You are viewing a plain text version of this content. The canonical link for it is here.
Posted to dev@flink.apache.org by lr...@lyft.com, lr...@lyft.com on 2018/03/27 23:59:48 UTC

Compressing files with the Bucketing Sink

I want to upload a compressed file (gzip preferrably) using the Bucketing Sink. What is the best way to do this? Would I have to implement my own Writer that does the compression? Has anyone done something similar?

Re: Compressing files with the Bucketing Sink

Posted by lr...@lyft.com, lr...@lyft.com.





Thanks a lot for the suggestion Till!

I ended up using your suggestion of extending StreamWriterBase and wrapping the FSDataOutputStream with GZIPOutputStream.


On 2018/03/28 09:44:26, Till Rohrmann <tr...@apache.org> wrote: 
> Hi,
> 
> the SequenceFileWriter and the AvroKeyValueSinkWriter both support
> compressed outputs.
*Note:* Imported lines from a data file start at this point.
-- ==== Sys2Proof/Laws/Memory.lean ====
section
/-! SUPPORT. The laws of memory: a read after a write, what a write leaves, the canonical form kept, and what the
checked accesses answer (20_memory.md R52 to R56). -/

namespace Sys2Proof.Machine

/-! ## The list of bytes -/

theorem Memory.lookup_erase_same (a : Nat) (m : Memory) : Memory.lookup a (Memory.erase a m) = none := by
  induction m with
  | nil => rfl
  | cons e rest ih =>
    obtain ⟨b, w⟩ := e
    by_cases h : b = a <;> simp [Memory.erase, Memory.lookup, h, ih]

theorem Memory.lookup_erase_other {a c : Nat} (h : c ≠ a) (m : Memory) :
    Memory.lookup c (Memory.erase a m) = Memory.lookup c m := by
  induction m with
  | nil => rfl
  | cons e rest ih =>
    obtain ⟨b, w⟩ := e
    by_cases hb : b = a
    · simp [Memory.erase, Memory.lookup, hb, ih, Ne.symm h]
    · simp [Memory.erase, Memory.lookup, hb, ih]

theorem Memory.lookup_insert_same {a : Nat} {m : Memory} (v : Byte) (h : Memory.lookup a m = none) :
    Memory.lookup a (Memory.insert a v m) = some v := by
  induction m with
  | nil => simp [Memory.insert, Memory.lookup]
  | cons e rest ih =>
    obtain ⟨b, w⟩ := e
    by_cases hb : b = a
    · simp [Memory.lookup, hb] at h
    · simp only [Memory.lookup, hb, if_false] at h
      by_cases hlt : a < b <;> simp [Memory.insert, Memory.lookup, hlt, hb, ih h]

theorem Memory.lookup_insert_other {a c : Nat} (h : c ≠ a) (v : Byte) (m : Memory) :
    Memory.lookup c (Memory.insert a v m) = Memory.lookup c m := by
  induction m with
  | nil => simp [Memory.insert, Memory.lookup, Ne.symm h]
  | cons e rest ih =>
    obtain ⟨b, w⟩ := e
    by_cases hlt : a < b <;> simp [Memory.insert, Memory.lookup, hlt, ih, Ne.symm h]

/-! ## One byte -/

/-- A read after a write to the same address gives the byte written. -/
@[simp] theorem State.byteAt_setByte_same (s : State) (a : Nat) (v : Byte) : (s.setByte a v).byteAt a = v := by
  unfold State.byteAt State.setByte Memory.store
  split
  · next h => simp [Memory.lookup_erase_same, h]
  · simp [Memory.lookup_insert_same v (Memory.lookup_erase_same a s.mem)]

/-- A write leaves every other address. -/
theorem State.byteAt_setByte_other (s : State) {a c : Nat} (v : Byte) (h : c ≠ a) :
    (s.setByte a v).byteAt c = s.byteAt c := by
  unfold State.byteAt State.setByte Memory.store
  split
  · simp [Memory.lookup_erase_other h]
  · simp [Memory.lookup_insert_other h, Memory.lookup_erase_other h]

/-! ## Several bytes -/

/-- What every address reads as after bytes are stored at `a` and upwards. -/
theorem State.byteAt_setBytes (s : State) (a : Nat) (l : List Byte) (c : Nat) :
    (s.setBytes a l).byteAt c = if h : a ≤ c ∧ c - a < l.length then l[c - a]'h.2 else s.byteAt c := by
  induction l generalizing s a with
  | nil => simp [State.setBytes]
  | cons b rest ih =>
    rw [State.setBytes, ih]
    by_cases hc : c = a
    · subst hc
      simp [show ¬ c + 1 ≤ c by omega]
    · rw [State.byteAt_setByte_other _ _ hc]
      by_cases h : a + 1 ≤ c ∧ c - (a + 1) < rest.length
      · have h' : a ≤ c ∧ c - a < (b :: rest).length := by simp; omega
        rw [dif_pos h, dif_pos h']
        have : c - a = (c - (a + 1)) + 1 := by omega
        simp [this]
      · have h' : ¬ (a ≤ c ∧ c - a < (b :: rest).length) := by simp; omega
        rw [dif_neg h, dif_neg h']

/-- A stored byte is read back. -/
theorem State.byteAt_setBytes_inside (s : State) (a : Nat) (l : List Byte) {k : Nat} (h : k < l.length) :
    (s.setBytes a l).byteAt (a + k) = l[k] := by
  rw [State.byteAt_setBytes, dif_pos ⟨by omega, by omega⟩]
  congr 1
  omega

/-- An address outside the stored bytes reads as before. -/
theorem State.byteAt_setBytes_outside (s : State) (a : Nat) (l : List Byte) {c : Nat}
    (h : c < a ∨ a + l.length ≤ c) : (s.setBytes a l).byteAt c = s.byteAt c := by
  rw [State.byteAt_setBytes, dif_neg (by omega)]

/-- Storing bytes changes memory alone. -/
theorem State.setBytes_eq (s : State) (a : Nat) (l : List Byte) :
    s.setBytes a l = { s with mem := (s.setBytes a l).mem } := by
  induction l generalizing s a with
  | nil => rfl
  | cons b rest ih => rw [State.setBytes, ih]; rfl

/-! ## The canonical form -/

theorem Memory.all_erase {a : Nat} {m : Memory} {p : Host.Cell → Bool} (h : m.all p = true) :
    (Memory.erase a m).all p = true := by
  induction m with
  | nil => rfl
  | cons e rest ih =>
    obtain ⟨b, w⟩ := e
    simp only [List.all_cons, Bool.and_eq_true] at h
    by_cases hb : b = a
    · simpa [Memory.erase, hb] using ih h.2
    · simp only [Memory.erase, hb, if_false, List.all_cons, h.1, ih h.2, Bool.and_self]

theorem Memory.all_insert {a : Nat} {v : Byte} {m : Memory} {p : Host.Cell → Bool} (h : m.all p = true)
    (hv : p (a, v) = true) : (Memory.insert a v m).all p = true := by
  induction m with
  | nil => simp [Memory.insert, hv]
  | cons e rest ih =>
    obtain ⟨b, w⟩ := e
    have hc := h
    simp only [List.all_cons, Bool.and_eq_true] at h
    by_cases hlt : a < b
    · simp only [Memory.insert, hlt, if_true, List.all_cons, hv, h.1, h.2, Bool.and_self]
    · simp only [Memory.insert, hlt, if_false, List.all_cons, h.1, ih h.2, Bool.and_self]

theorem Memory.rising_erase {a : Nat} {m : Memory} (h : Memory.rising m = true) :
    Memory.rising (Memory.erase a m) = true := by
  induction m with
  | nil => rfl
  | cons e rest ih =>
    obtain ⟨b, w⟩ := e
    simp only [Memory.rising, Bool.and_eq_true] at h
    by_cases hb : b = a
    · simpa [Memory.erase, hb] using ih h.2
    · simp only [Memory.erase, hb, if_false, Memory.rising, Bool.and_eq_true]
      exact ⟨Memory.all_erase h.1, ih h.2⟩

theorem Memory.rising_insert {a : Nat} {v : Byte} {m : Memory} (h : Memory.rising m = true)
    (hn : Memory.lookup a m = none) : Memory.rising (Memory.insert a v m) = true := by
  induction m with
  | nil => rfl
  | cons e rest ih =>
    obtain ⟨b, w⟩ := e
    have hr := h
    simp only [Memory.rising, Bool.and_eq_true] at h
    by_cases hb : b = a
    · simp [Memory.lookup, hb] at hn
    · simp only [Memory.lookup, hb, if_false] at hn
      by_cases hlt : a < b
      · simp only [Memory.insert, hlt, if_true, Memory.rising, Bool.and_eq_true, List.all_cons, decide_true, true_and]
        refine ⟨?_, h⟩
        rw [List.all_eq_true] at h ⊢
        intro x hx
        have := h.1 x hx
        simp only [decide_eq_true_eq] at this ⊢
        omega
      · simp only [Memory.insert, hlt, if_false, Memory.rising, Bool.and_eq_true]
        refine ⟨Memory.all_insert h.1 ?_, ih h.2 hn⟩
        simp only [decide_eq_true_eq]
        omega

/-- Storing a byte inside the address space keeps the canonical form. -/
theorem Memory.wf_store {font : Vector Byte 80} {m : Memory} {a : Nat} (v : Byte) (h : Memory.wf font m = true)
    (ha : a < 4096) : Memory.wf font (Memory.store font m a v) = true := by
  simp only [Memory.wf, Bool.and_eq_true] at h ⊢
  unfold Memory.store
  split
  · exact ⟨Memory.rising_erase h.1, Memory.all_erase h.2⟩
  · next hv =>
    refine ⟨Memory.rising_insert (Memory.rising_erase h.1) (Memory.lookup_erase_same a m),
      Memory.all_insert (Memory.all_erase h.2) ?_⟩
    simp [ha, hv]

/-- Storing bytes inside the address space keeps the canonical form. -/
theorem State.wf_setBytes {s : State} {a : Nat} (l : List Byte) (h : Memory.wf s.config.font s.mem = true)
    (ha : a + l.length ≤ 4096) : Memory.wf s.config.font (s.setBytes a l).mem = true := by
  induction l generalizing s a with
  | nil => exact h
  | cons b rest ih =>
    rw [State.setBytes]
    simp only [List.length_cons] at ha
    exact ih (s := s.setByte a b) (Memory.wf_store b h (by omega)) (by omega)

/-! ## Checked accesses -/

theorem rangeOk_iff (a len : Nat) : rangeOk a len = true ↔ len = 0 ∨ a + len - 1 < 4096 := by
  simp [rangeOk]

/-- When the range check fails. -/
theorem rangeOk_eq_false_iff (a len : Nat) : rangeOk a len = false ↔ len ≠ 0 ∧ 4096 ≤ a + len - 1 := by
  simp [rangeOk]

/-- Everything `memRead` can answer. -/
theorem State.memRead_cases (s : State) (a len : Nat) :
    (rangeOk a len = true ∧ s.memRead a len = .ok ((List.range len).map fun k => s.byteAt (a + k))) ∨
    (rangeOk a len = false ∧ s.memRead a len = .error .memoryAccessError) := by
  unfold State.memRead
  cases rangeOk a len <;> simp

/-- Everything `memWrite` can answer. -/
theorem State.memWrite_cases (s : State) (a : Nat) (l : List Byte) :
    (rangeOk a l.length = true ∧ s.memWrite a l = .ok (s.setBytes a l)) ∨
    (rangeOk a l.length = false ∧ s.memWrite a l = .error .memoryAccessError) := by
  unfold State.memWrite
  cases rangeOk a l.length <;> simp

/-- The fetch: the two bytes at `PC`, or `MemoryAccessError` from 0xFFF on (40_tick_engine.md R94). -/
theorem State.fetch_eq (s : State) :
    s.fetch = if s.pc.toNat + 1 < 4096 then
      .ok (composeOpcode (s.byteAt s.pc.toNat) (s.byteAt (s.pc.toNat + 1))) else .error .memoryAccessError := by
  unfold State.fetch
  by_cases h : s.pc.toNat + 1 < 4096 <;> simp [rangeOk, h]

/-- The number of bytes a register dump stores. -/
@[simp] theorem State.length_readRegs (s : State) (x : Reg) : (s.readRegs x).length = x.toNat + 1 := by
  simp [State.readRegs]

/-- A checked store keeps the canonical form. -/
theorem State.wf_memWrite {s t : State} {a : Nat} {l : List Byte} (h : Memory.wf s.config.font s.mem = true)
    (ht : s.memWrite a l = .ok t) : Memory.wf t.config.font t.mem = true := by
  rcases s.memWrite_cases a l with ⟨hr, e⟩ | ⟨_, e⟩
  · rw [e] at ht
    obtain rfl : s.setBytes a l = t := Except.ok.inj ht
    rw [State.setBytes_eq]
    rw [rangeOk_iff] at hr
    rcases l with _ | ⟨b, rest⟩
    · exact h
    · exact State.wf_setBytes _ h (by simp at hr ⊢; omega)
  · rw [e] at ht; cases ht

/-- The byte a register dump stores for register `r`. -/
theorem State.getElem_readRegs (s : State) (x r : Reg) (h : r.toNat < (s.readRegs x).length) :
    (s.readRegs x)[r.toNat] = s.readReg r := by
  simp [State.readRegs]

/-- What a register holds after a register load from register `j` upwards. -/
theorem State.readReg_writeRegs (s : State) (j : Nat) (l : List Byte) (r : Reg) (h : j + l.length ≤ 16) :
    (s.writeRegs j l).readReg r =
      if hr : j ≤ r.toNat ∧ r.toNat - j < l.length then l[r.toNat - j]'hr.2 else s.readReg r := by
  induction l generalizing s j with
  | nil => simp [State.writeRegs]
  | cons b rest ih =>
    simp only [List.length_cons] at h
    have hj : (BitVec.ofNat 4 j).toNat = j := by simp; omega
    rw [State.writeRegs, ih _ _ (by omega)]
    by_cases hc : r.toNat = j
    · have hr : r = BitVec.ofNat 4 j := BitVec.eq_of_toNat_eq (by omega)
      have h1 : ¬ (j + 1 ≤ r.toNat ∧ r.toNat - (j + 1) < rest.length) := by omega
      have h2 : j ≤ r.toNat ∧ r.toNat - j < (b :: rest).length := by simp; omega
      have hb : (s.writeReg (BitVec.ofNat 4 j) b).readReg r = b := by
        rw [hr]
        exact State.readReg_writeReg_same s _ b
      rw [dif_neg h1, dif_pos h2, hb]
      simp [hc]
    · have hr : r ≠ BitVec.ofNat 4 j := fun e => hc (by rw [e, hj])
      rw [State.readReg_writeReg_other s b hr]
      by_cases h' : j + 1 ≤ r.toNat ∧ r.toNat - (j + 1) < rest.length
      · have h2 : j ≤ r.toNat ∧ r.toNat - j < (b :: rest).length := by simp; omega
        rw [dif_pos h', dif_pos h2]
        have : r.toNat - j = (r.toNat - (j + 1)) + 1 := by omega
        simp [this]
      · have h2 : ¬ (j ≤ r.toNat ∧ r.toNat - j < (b :: rest).length) := by simp; omega
        rw [dif_neg h', dif_neg h2]

end Sys2Proof.Machine
end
Apart from that, I'm not aware of any other Writers
> which support compression. Maybe you could use these two Writers as a
> guiding example. Alternatively, you could try to extend the
> StreamWriterBase and wrapping the outStream into a GZIPOutputStream.
> 
> Cheers,
> Till
> 
> On Wed, Mar 28, 2018 at 1:59 AM, lrao@lyft.com <lr...@lyft.com> wrote:
> 
> > I want to upload a compressed file (gzip preferrably) using the Bucketing
> > Sink. What is the best way to do this? Would I have to implement my own
> > Writer that does the compression? Has anyone done something similar?
> >
> 

Re: Compressing files with the Bucketing Sink

Posted by Till Rohrmann <tr...@apache.org>.
Hi,

the SequenceFileWriter and the AvroKeyValueSinkWriter both support
compressed outputs. Apart from that, I'm not aware of any other Writers
which support compression. Maybe you could use these two Writers as a
guiding example. Alternatively, you could try to extend the
StreamWriterBase and wrapping the outStream into a GZIPOutputStream.

Cheers,
Till

On Wed, Mar 28, 2018 at 1:59 AM, lrao@lyft.com <lr...@lyft.com> wrote:

> I want to upload a compressed file (gzip preferrably) using the Bucketing
> Sink. What is the best way to do this? Would I have to implement my own
> Writer that does the compression? Has anyone done something similar?
>